5. EnLink Midstream, LLC (ENLC)

23.2% sales growth and 13.33% return on equity

EnLink Midstream, LLC is a company that provides midstream services to the United States. The company operates in the Permian region of North Texas and Oklahoma Texas. It also has corporate segments. It is engaged in the following activities: gathering, compressing and treating, transporting and storing natural gas, fractionating, transporting and storing natural gas liquids, storage, transporting and selling them, and storing crude oil and condensate. The company's midstream assets network includes 12,000 miles worth of pipelines, 21 natural gas processing facilities, 7 fractionators, barge and railroad terminals, product storage facilities and brine disposal wells. Dallas is the headquarters of this company, which was established in 2013.

Earnings Per Share

As for profitability, EnLink Midstream, LLC has a trailing twelve months EPS of $0.53.

PE Ratio

EnLink Midstream, LLC has a trailing twelve months price to earnings ratio of 24.87. Meaning, the purchaser of the share is investing $24.87 for every dollar of annual earnings.
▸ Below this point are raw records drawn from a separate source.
/-- The miswire watch starts again, and the run of TRAIN cells with it (R90, R148). -/
def PortSt.endMiswire (x : PortSt) : PortSt := x.mapLanes (fun _ y => { y with miswireRun := 0 })

/-- The lane that carries the check cells: lane 0 short of UP and in KEEPALIVE, else the lowest in striping (R154). -/
def PortSt.checkLane (x : PortSt) : Lane :=
  if x.state = .up || x.state = .recover then (x.striping.head?).getD 0 else 0

/-- A port after a change of its lanes: the count of ticks without a good cell restarts when another lane has become the
lowest in striping (R154). -/
def PortSt.recheck (x old : PortSt) (now : Nat) : PortSt :=
  if x.checkLane = old.checkLane then x else { x with lastGood := now }

/-- The smallest margin among a port's lanes in striping, 0 when none is (R87). -/
def PortSt.portMargin (x : PortSt) : Nat :=
  match x.striping.map (fun l => (x.lane l).margin) with
  | [] => 0
  | m :: r => r.foldl min m

/-- The two values of R87 reach the spraying logic. -/
def PortSt.passOn (x : PortSt) : PortSt := { x with passedCap := x.capacity, passedMargin := x.portMargin }

/-! ## Transmitters (R72, R109, R110) -/

/-- Codewords per tick at a lane's rate, in units of 1/32: frames of LANES and test patterns carry no FEC (R74, R110, R151). -/
def LaneSt.codewords (x : LaneSt) : Nat :=
  match x.state with
  | .off | .train | .test => 0
  | _ => if x.rate = 2 then 50 else if x.rate = 1 then 25 else 0

/-- An injection of a kind is under way on a lane (R110). -/
def LaneSt.injecting (x : LaneSt) (kind : Nat) : Bool :=
  match x.inject with
  | some j => j.kind = kind && j.done < j.count
  | none => false

/-- Symbols that an injection corrupts in each codeword sent now (R110). -/
def LaneSt.txBad (x : LaneSt) : Nat :=
  match x.inject with
  | some j => if (j.kind = 4 || j.kind = 5) && j.done < j.count && 0 < x.codewords then j.symbols else 0
  | none => 0

/-- A lane's transmit pins are idle: in OFF, behind the fence, in a near loop, and while squelched (R72, R109, R110, R523). -/
def Dev.txIdle (d : Dev) (p : Nat) (l : Lane) : Bool :=
  let x := d.lane p l
  d.power.off || d.fenced || d.power.resetLow || x.state = .off || x.injecting 6 ||
    (x.state = .test && (d.reg (E.LOOP p l.val) = 1 || d.reg (E.LOOP p l.val) = 2))

/-! ## Leaving states -/

/-- Discard the replay buffer, with its RPY slots (R154, R183). -/
def Dev.discardReplay (d : Dev) (p : Nat) : Dev :=
  let x := d.port p
  let s := sdieOf p
  let d1 := x.kept.foldl (fun a k =>
    match k.slot with
    | some i => a.release s (slotPtr s i) (256 + p % 128)
    | none => a) d
  d1.updPort p (fun y => { y with kept := [] })

/-- Abandon a hand-over, a sleep, a wake and reordering in progress (R154). -/
def PortSt.abandon (x : PortSt) : PortSt :=
  { x with handover := none, sleepTs := none, sleepSent := false, wakeReqSent := false, wakeReqRcvd := none,
           wakeAckRcvd := false, wakeReadySent := false, wakeReadyRcvd := false, wakeBoth := none,
           bothAccept := none, acceptSent := false, firstIdent := none, identSent := none, verdict := 0, peerVerdict := 0, trainRun := 0,
           lanesEndSent := false }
The company's return on equity, which measures the profitability of a business relative to shareholder's equity, for the twelve trailing months is 13.33%.

6. Surgery Partners (SGRY)

11.8% sales growth and 4.95% return on equity

Surgery Partners, Inc., through its subsidiaries, owns and operates a network of surgical facilities and ancillary services in the United States. The company operates through two segments, Surgical Facility Services and Ancillary Services. Its surgical facilities comprise ambulatory surgery centers and surgical hospitals that offer non-emergency surgical procedures in various specialties, including gastroenterology, general surgery, ophthalmology, orthopedics, and pain management. The company's surgical hospitals also provide ancillary services, such as diagnostic imaging, pharmacy, laboratory, obstetrics, oncology, physical therapy, and wound care; and ancillary services, which consist of multi-specialty physician practices, urgent care facilities, and anesthesia services. As of December 31, 2021, it owned or operated a portfolio of 126 surgical facilities, including 108 ambulatory surgical centers and 18 surgical hospitals in 31 states. Surgery Partners, Inc. was founded in 2004 and is headquartered in Brentwood, Tennessee.

Earnings Per Share

As for profitability, Surgery Partners has a trailing twelve months EPS of $-0.47.

The company's return on equity, which measures the profitability of a business relative to shareholder's equity, for the twelve trailing months is 4.95%.